На гори-то соболя убил,
Под горою лисицу убил,
В тихой заводи утицу
На песочке лебедушку
В терему-то красну девицу-душу
Настасью Егоровну.
Сера утица – кушанье мое,
А белая лебедушка – забава моя,
Да Настасья – невеста моя

Чрезвычайно трудно, пишет Н. Ерофеева, понять, где кончается «охота» и начинается «свадьба». Так, в колядовом репертуаре славян широко распространена сюжетная ситуация, в которой «молодец охотится за ланью (серной, куницей, лисицей), которая оказывается девицей». В восточно-романской эпической поэме «Иоргован и дикая дева из-под камня» герой едет охотиться непосредственно на дикую деву».

Охотиться едет на легких птиц,
Свататься едет к девушкам милым…

Н. Ерофеева приводит и лингвистические параллели. Так, в тюркских языках АТА – «самец», «отец» при корне АТ – «стрелять»; АНА – «самка», «мать» при корне АН – «дичь».

Таковы факты. Для нашей же темы они задают то, что можно назвать «формальной структурой» текста. Кроме того, задана проблема, ведь, действительно, непонятно, почему в архаической культуре понимались одинаково такие разные вещи, как брачные отношения и охота.

Здесь «Сх.а.п.» обозначает – схема архаических представлений (она создана исследователем), «а.п.» – архаические представления о любви и ухаживании.

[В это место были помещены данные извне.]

theorem test_T1_load : after (probeAt ⟨0, 0, 85, 0, 0, 0, 0, 0⟩ 0x10 [(0x20, 0xAB)] [1, 2, 0x20]) =
    some (⟨0, 0, 171, 0, 0, 0, 0, 0⟩, 0x13, .running) := by decide
theorem test_T4_load_own_byte : after (probeAt State.reset.regs 0x10 [] [1, 0, 0x12]) =
    some (⟨18, 0, 0, 0, 0, 0, 0, 0⟩, 0x13, .running) := by decide
theorem test_T9_store :
    byteAfter (probeAt ⟨0, 107, 0, 0, 0, 0, 0, 0⟩ 0x13 [] [2, 0x20, 1]) 0x20 = some 0x6B := by
  decide
theorem test_T11_store_own_byte :
    (nextOf (step (probeAt ⟨51, 0, 0, 0, 0, 0, 0, 0⟩ 0x13 [] [2, 0x14, 0]))).map
      (fun t => (t.pc, t.mem)) = some (0x16, [(0x13, 2), (0x14, 0x33)]) := by decide
theorem test_T15_mov_immediate : after (probeAt State.reset.regs 0 [] [6, 0, 0x2A]) =
    some (⟨42, 0, 0, 0, 0, 0, 0, 0⟩, 3, .running) := by decide
theorem test_T16_mov_register : after (probeAt ⟨9, 0, 0, 0, 0, 77, 0, 0⟩ 0 [] [6, 0, 5]) =
    some (⟨77, 0, 0, 0, 0, 77, 0, 0⟩, 3, .running) := by decide
theorem test_A2_add_wraps : after (probeAt ⟨200, 0, 0, 0, 0, 0, 0, 0⟩ 6 [] [3, 0, 0x64]) =
    some (⟨44, 0, 0, 0, 0, 0, 0, 0⟩, 9, .running) := by decide
theorem test_A3_add_same_register : after (probeAt ⟨0, 0, 0, 0, 144, 0, 0, 0⟩ 6 [] [3, 4, 4]) =
    some (⟨0, 0, 0, 0, 32, 0, 0, 0⟩, 9, .running) := by decide
theorem test_A8_sub_underflow : after (probeAt ⟨8, 0, 0, 0, 0, 0, 0, 0⟩ 0x0C [] [4, 0, 0x14]) =
    some (⟨244, 0, 0, 0, 0, 0, 0, 0⟩, 0x0F, .running) := by decide
theorem test_A12_sub_borrow : after (probeAt ⟨5, 6, 0, 0, 0, 0, 0, 0⟩ 0x0C [] [4, 0, 1]) =
    some (⟨255, 6, 0, 0, 0, 0, 0, 0⟩, 0x0F, .running) := by decide
theorem test_A16_mul_largest : after (probeAt ⟨255, 0, 0, 0, 0, 0, 0, 0⟩ 9 [] [9, 0, 0xFF]) =
    some (⟨1, 0, 0, 0, 0, 0, 0, 0⟩, 0x0C, .running) := by decide
theorem test_A17_mul_same_register : after (probeAt ⟨0, 0, 0, 17, 0, 0, 0, 0⟩ 9 [] [9, 3, 3]) =
    some (⟨0, 0, 0, 33, 0, 0, 0, 0⟩, 0x0C, .running) := by decide
theorem test_A21_div : after (probeAt ⟨244, 10, 0, 0, 0, 0, 0, 0⟩ 0x0F [] [8, 0, 1]) =
    some (⟨24, 10, 0, 0, 0, 0, 0, 0⟩, 0x12, .running) := by decide
theorem test_A29_div_by_zero :
    faultOf (step (probeAt ⟨244, 0, 0, 0, 0, 0, 0, 0⟩ 0x0F [] [8, 0, 1])) = some .divideByZero := by
  decide
theorem test_A33_inc_wraps : after (probeAt ⟨255, 0, 0, 0, 0, 0, 0, 0⟩ 0x12 [] [7, 0]) =
    some (⟨0, 0, 0, 0, 0, 0, 0, 0⟩, 0x14, .running) := by decide
theorem test_W2_inc_across_the_top : after (probeAt ⟨0, 9, 0, 0, 0, 0, 0, 0⟩ 0xFF [] [7, 1]) =
    some (⟨0, 10, 0, 0, 0, 0, 0, 0⟩, 0x01, .running) := by decide
theorem test_C2_jmp : after (probeAt State.reset.regs 0xC8 [] [5, 0x0A]) =
    some (State.reset.regs, 0x0A, .running) := by decide
theorem test_C6_jmp_low :
    faultOf (step (probeAt State.reset.regs 0x20 [] [5, 7])) =
      some (.invalidAddress .operand1 7) := by decide
theorem test_C9_nop_at_the_top : after (probeAt State.reset.regs 0xFF [] [0x90]) =
    some (State.reset.regs, 0x00, .running) := by decide
theorem test_C11_undefined : (hostStep (probeAt State.reset.regs 7 [] [0x0A, 1, 2])).map
    (fun r => (r.1.pc, r.2)) = .ok (8, ⟨.ok, true, .running⟩) := by decide
theorem test_C15_hlt : after (probeAt ⟨25, 0, 0, 0, 0, 0, 0, 0⟩ 0x14 [] [0xFF]) =
    some (⟨25, 0, 0, 0, 0, 0, 0, 0⟩, 0x14, .halted) := by decide
theorem test_C16_halted_step :
    after (probeAt ⟨25, 0, 0, 0, 0, 0, 0, 0⟩ 0x14 [] [7, 0]).halt =
      some (⟨25, 0, 0, 0, 0, 0, 0, 0⟩, 0x14, .halted) := by decide
theorem test_T8_T14_first_error_wins :
    faultOf (step (probeAt State.reset.regs 0x10 [] [1, 9, 3])) =
      some (.invalidRegister .operand1 9) ∧
    faultOf (step (probeAt State.reset.regs 0x13 [] [2, 3, 9])) =
      some (.invalidAddress .operand1 3) := by decide
theorem test_withFetchWord : (nextOf (step (State.reset.withFetchWord 24 0x2A0006))).map
    (fun t => (t.regs.r0, t.pc)) = some (42, 3) ∧
    faultOf (step (State.reset.withFetchWord 8 0x01)) = some (.invalidAddress .operand2 0) := by
  decide

/-! ### Host operations -/

/-- 256 bytes always fit the backing store. -/
theorem fits (bytes : List Byte) (h : bytes.length ≤ 256) : bytes.length ≤ Config.memSize :=
  Nat.le_trans h (Nat.le_add_left 256 Config.headroom)

theorem test_H3_no_residue : ∃ t, loadProgram (.readable [7, 0]) (probe State.reset.regs 0
    [(0, 6), (2, 0x2A), (3, 0xFF)]) = .ok (t, .loaded 2) ∧ t.mem = [(0, 7)] :=
  ⟨_, loadProgram_fits _ [7, 0] (fits [7, 0] (by decide)), rfl⟩
theorem test_H7_load_into_halted : ∃ t, loadProgram (.readable [0x90, 0xFF])
    (probe State.reset.regs 0x14 []).halt = .ok (t, .loaded 2) ∧ t.run = .halted ∧ t.pc = 0x14 ∧
      t.mem = [(0, 0x90), (1, 0xFF)] :=
  ⟨_, loadProgram_fits _ [0x90, 0xFF] (fits _ (by decide)), rfl, rfl, rfl⟩
theorem test_H6_reset : hostReset (probe State.reset.regs 0x14 [(0, 7)]).halt = State.reset := rfl

/-! ### The end of a run (40_instruction_cycle.md R126) -/

/-- Vectors C15 and C16: Hlt ends the run in its final state, whatever steps the host allows. -/
theorem test_C15_C16_run_halted : hostRun 2 (probe State.reset.regs 0x14 [(0x14, 0xFF)]) =
    .ok (.halted (probe State.reset.regs 0x14 [(0x14, 0xFF)]).halt) := by decide
/-- Vector A29: the run ends in the error, at the failing instruction. -/
theorem test_A29_run_failed : hostRun 2 (probe State.reset.regs 0x0F [(0x0F, 8), (0x11, 1)]) =
    .ok (.failed (probe State.reset.regs 0x0F [(0x0F, 8), (0x11, 1)]) .divideByZero) := by decide
/-- Vector C8: the host stops after one Nop. -/
theorem test_C8_run_stopped : hostRun 1 (probe State.reset.regs 5 [(5, 0x90)]) =
    .ok (.stopped (probe State.reset.regs 6 [(5, 0x90)])) := by decide

/-! ### Witnesses: concrete cases that meet the hypotheses of the statements -/

/-- ConstructionZeroesEverythingAndStartsRunning: a step that completes. -/
theorem witness_construction_step : nextOf (step State.reset) = some (State.reset.advance 1) := rfl
/-- ResetIsConstructionFromAnyState, HaltedStepDoesNothing: a Halted state and a run from it. -/
theorem witness_halted_run : State.reset.halt.run = .halted ∧
    nextOf (Host.Core.run core 2 State.reset.halt) = some State.reset.halt := ⟨rfl, rfl⟩
/-- EveryStepKeepsTheInvariants: a state with the invariants whose step completes. -/
theorem witness_invariants : State.reset.Inv ∧ nextOf (step State.reset) ≠ none :=
  ⟨⟨rfl, rfl, rfl, rfl, fun _ => rfl⟩, by simp [witness_construction_step]⟩
/-- CanonicalMemoriesThatReadAlikeAreEqual: addresses at both ends. -/
theorem witness_canonical : Memory.wf [(0, 1), (255, 2)] = true ∧
    ∀ a < 256, Memory.lookup [(0, 1), (255, 2)] a = Memory.lookup [(0, 1), (255, 2)] a :=
  ⟨by decide, fun _ _ => rfl⟩
/-- DecodeUndoesEncode: a two-operand instruction at its bounds, and an undefined opcode. -/
theorem witness_encode : (Instr.store (.raw 8) (.register 7)).wellFormed = true ∧
    (Instr.store (.raw 8) (.register 7)).identity = some .store ∧
    (Instr.nopUndefined 0).wellFormed = true ∧
    (Instr.nopUndefined 0).identity = some .nop := by decide
/-- EncodeUndoesDecode, VideoOpcodesAreNeverDecoded: bytes that decode. -/
theorem witness_decode : decode [0x06, 0x00, 0x2A, 9] = .ok (.mov (.register 0) (.raw 42), [9]) := by
  decide
/-- OpcodeByteSelectsIdentity: a byte outside the list. -/
theorem witness_undefined_byte :
    (0xFE : Byte) ∉ [0x01, 0x02, 0x03, 0x04, 0x05, 0x06, 0x07, 0x08, 0x09, 0x90, 0xFF] := by decide
/-- The bounds of every statement with an operand byte below 8, or of 8 and above:
OperandByteBelowEightIsRegister, RegisterOperandIsIndexOrError, AddressOperandIsByteOrError,
NumericOperandIsRegisterValueOrByte, LoadCopiesMemoryByteToRegister,
StoreCopiesRegisterToOneCell, JmpSetsPcToTarget, RawRegisterOperandRaisesInvalidRegister,
LowAddressOperandRaisesInvalidAddress, FirstOperandErrorIsReported. -/
theorem witness_operand_bounds : (7 : Byte).toNat ≤ 7 ∧ 8 ≤ (8 : Byte).toNat ∧
    8 ≤ (255 : Byte).toNat ∧ (0 : Byte).toNat ≤ 7 := by decide
/-- OpcodeByteAloneTellsLength: exactly enough operand bytes. -/
theorem witness_enough_operands : (identity 0x03).1.count ≤ ([8, 9] : List Byte).length := by decide
/-- FetchWrapsAtTheTopOfMemory: both clauses. -/
theorem witness_top_of_memory : (probe State.reset.regs 0xFE []).pc = 0xFE ∧
    (probe State.reset.regs 0xFF []).pc = 0xFF := ⟨rfl, rfl⟩
/-- RunningStepExecutesDecodedInstruction: Running, and bytes that decode. -/
theorem witness_running_decode : State.reset.run = .running ∧
    decode State.reset.fetchWindow = .ok (.nopUndefined 0, [0, 0]) := by decide
/-- OnlyHltStopsTheEngine: Hlt completes. -/
theorem witness_hlt_answers : nextOf (exec .hlt State.reset) = some State.reset.halt := rfl
/-- PcAdvancesByEncodedLength, OnlyTheDestinationRegisterChanges: Inc completes. -/
theorem witness_pc_advances : (Instr.inc (.register 0)).identity = some .inc ∧
    Identity.inc ≠ .jmp ∧ Identity.inc ≠ .hlt ∧
    (nextOf (exec (.inc (.register 0)) State.reset)).isSome = true := by decide
/-- OnlyStoreWritesMemoryAboveSeven: a well-formed Store completes at the lowest address. -/
theorem witness_store_answers :
    (nextOf (exec (.store (.raw 8) (.register 7)) State.reset)).isSome = true ∧
    dataWrites (.store (.raw 8) (.register 7)) = [8] ∧
    (Instr.store (.raw 8) (.register 7)).wellFormed = true := by decide
/-- StepDependsOnlyOnBytesItReads: another memory, and a step that completes. -/
theorem witness_reads_completing :
    (∀ a ∈ State.reset.stepReads, Memory.lookup [(200, 5)] a.toNat = State.reset.memRead a) ∧
    (nextOf (step State.reset)).isSome = true := by decide
/-- StepDependsOnlyOnBytesItReads: another memory, and a step that raises. -/
theorem witness_reads_failing :
    (∀ a ∈ (probe State.reset.regs 0 [(0, 7), (1, 8)]).stepReads,
      Memory.lookup [(0, 7), (1, 8), (2, 9)] a.toNat =
        (probe State.reset.regs 0 [(0, 7), (1, 8)]).memRead a) ∧
    faultOf (step (probe State.reset.regs 0 [(0, 7), (1, 8)])) =
      some (.invalidRegister .operand1 8) := by decide
/-- NumericOperandIsRegisterValueOrByte: the highest register. -/
theorem witness_numeric_register : (7 : Byte).toNat = (7 : RegIdx).val := by decide
/-- StoreIsSeenByNextFetch: a Store to the very next opcode byte. -/
theorem witness_store_then_fetch :
    (nextOf (exec (.store (.raw 0x16) (.register 1)) (probe ⟨0, 7, 0, 0, 0, 0, 0, 0⟩ 0x13 []))).map
      (fun t => (t.fetchAddr 0, t.fetchAddr 1)) = some (0x16, 0x17) := by decide
/-- DivWritesFloorQuotient (register and immediate), FirstOperandErrorIsReported (zero divisor). -/
theorem witness_divisors : numericValue (probe ⟨0, 1, 0, 0, 0, 0, 0, 0⟩ 0 []) 1 ≠ 0 ∧
    numericValue State.reset 8 ≠ 0 ∧ numericValue State.reset 1 = 0 := by decide
/-- UndefinedOpcodeByteExecutesAsNop: Running, and an undefined byte at pc. -/
theorem witness_undefined_step : State.reset.run = .running ∧
    State.reset.memRead State.reset.pc = 0 ∧ (0 : Byte) ∉ definedOpcodes := by decide
/-- DivideByZeroIsRaisedByDivAlone: both clauses. -/
theorem witness_zero_divisor : State.reset.readReg 3 = 0 ∧
    (Instr.div (.register 0) (.register 3)).wellFormed = true ∧
    faultOf (exec (.div (.register 0) (.register 3)) State.reset) = some .divideByZero := by decide
/-- FailedStepChangesNothing: a step that returns Err. -/
theorem witness_failed_step : (hostStep (probe State.reset.regs 0 [(0, 7), (1, 8)])).map
    (fun r => r.2.result) = .ok (.err (.invalidRegister .operand1 8)) := by decide
/-- FinalStatesAreReachedByHltAndLast: a step into a final state, one past it, a final state, and a
step that raises. -/
theorem witness_final :
    (¬ (probe State.reset.regs 0 [(0, 0xFF)]).Final ∧
      nextOf (step (probe State.reset.regs 0 [(0, 0xFF)])) =
        some (probe State.reset.regs 0 [(0, 0xFF)]).halt) ∧
    (¬ State.reset.Final ∧ nextOf (step State.reset) = some (State.reset.advance 1)) ∧
    State.reset.halt.Final ∧
    faultOf (step (probe State.reset.regs 0 [(0, 7), (1, 8)])) =
      some (.invalidRegister .operand1 8) := by decide
/-- StackPointerIsZeroAndUnused, FlagsAreZeroAndUnused: a run that completes. -/
theorem witness_run_from_reset :
    nextOf (Host.Core.run core 1 State.reset) = some (State.reset.advance 1) := rfl
/-- LoadProgramReplacesMemory: an image that fits. -/
theorem witness_image_fits : ([6, 0, 42, 255] : List Byte).length ≤ Config.memSize :=
  fits _ (by decide)
/-- LoadProgramWritesMemoryOnly: a load that succeeds. -/
theorem witness_image_loaded : ∃ t,
    loadProgram (.readable [6, 0, 42, 255]) State.reset = .ok (t, .loaded 4) :=
  ⟨_, loadProgram_fits _ _ witness_image_fits⟩
/-- LoadProgramWritesMemoryOnly: an image that does not fit. -/
theorem witness_image_too_long :
    Config.memSize < (List.replicate (Config.memSize + 1) (0 : Byte)).length := by simp

end Sys2Proof.Machine.Tests
end

/-! PROOFS. The reserved fields sp, flags and video memory (10_state.md R28, R29, R33): a rewrite of
them commutes with every instruction, and no run changes them. -/

namespace Sys2Proof.Machine

/-! ### Rewriting the next state of an answer -/

@[simp] theorem mapNext_next (f : State → State) (s : State) :
    mapNext f (.next s) = .next (f s) := rfl

@[simp] theorem mapNext_fault (f : State → State) (e : Fault) :
    mapNext f (.fault e) = .fault e := rfl

@[simp] theorem mapNext_refused (f : State → State) (r : Refusal) :
    mapNext f (.refused r) = .refused r := rfl

/-- A rewrite that commutes with what follows a resolved operand commutes with the whole. -/
theorem resolve_eq_mapNext {α : Type} {f : State → State} {k k' : α → Answer}
    (r : Except Fault α) (h : ∀ a, k' a = mapNext f (k a)) :
    resolve r k' = mapNext f (resolve r k) := by
  cases r with
  | ok a => exact h a
  | error e => rfl

/-! ### Rewrites the execute stage does not see -/

/-- The execute stage neither sees nor disturbs the rewrite f: every read gives the same value
before and after it, and every update commutes with it. -/
structure Unobserved (f : State → State) : Prop where
  readReg : ∀ s i, (f s).readReg i = s.readReg i
  memRead : ∀ s a, (f s).memRead a = s.memRead a
  pc : ∀ s, (f s).pc = s.pc
  writeReg : ∀ s i v, (f s).writeReg i v = f (s.writeReg i v)
  memWrite : ∀ s a v, (f s).memWrite a v = f (s.memWrite a v)
  setPc : ∀ s a, (f s).setPc a = f (s.setPc a)
  halt : ∀ s, (f s).halt = f s.halt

Рассмотрим теперь с точки зрения культурологии, как могли возникнуть данные представления о брачных отношениях и любви. Если иметь в виду культурное сознание человека, то, как выше отмечалось, главным для архаического человека являлось убеждение, что все люди, животные, растения имеют душу. Представление о душе у примитивных обществ (а они до сих пор находятся на стадии развития, соответствующей архаической культуре) примерно следующее. Душа – это тонкий, невещественный человеческий образ, по своей природе нечто вроде пара, воздуха или тени. Некоторые племена, отмечает классик культурологии Э. Тейлор, «наделяют душой все существующее, даже рис имеет у даяков свою душу». В соответствии с архаическими представлениями, душа – это легкое, подвижное, неуничтожимое, неумирающее существо (самое главное в человеке, животном, растении), которое обитает в собственном жилище (теле), но может и менять свой дом, переходя из одного места в другое [112, c. 266–290]. Как же сложилось подобное представление? Естественно, что никаких научных представлений у архаического человека не было, они возникли много тысячелетий спустя. Даже простейшие с современной точки зрения явления представляли для древних проблему, они могли разрешать ее только на основе тех средств и представлений, которые им были доступны.

Рассмотрим одну из ситуаций, разрешение которой потребовало изобрести представление о душе. Архаический человек постоянно сталкивался с явлениями смерти, сновидений, обморока, болезни. Что они означали для всего коллектива, как в этих случаях нужно было действовать и поступать? Вопросы эти для коллектива были несомненно жизненно актуальными. Например, внешне сон, обморок и смерть похожи друг на друга, но, как мы сегодня понимаем, действие племени в каждом случае должно быть разным. По-разному коллектив должен действовать в случае здорового и заболевшего.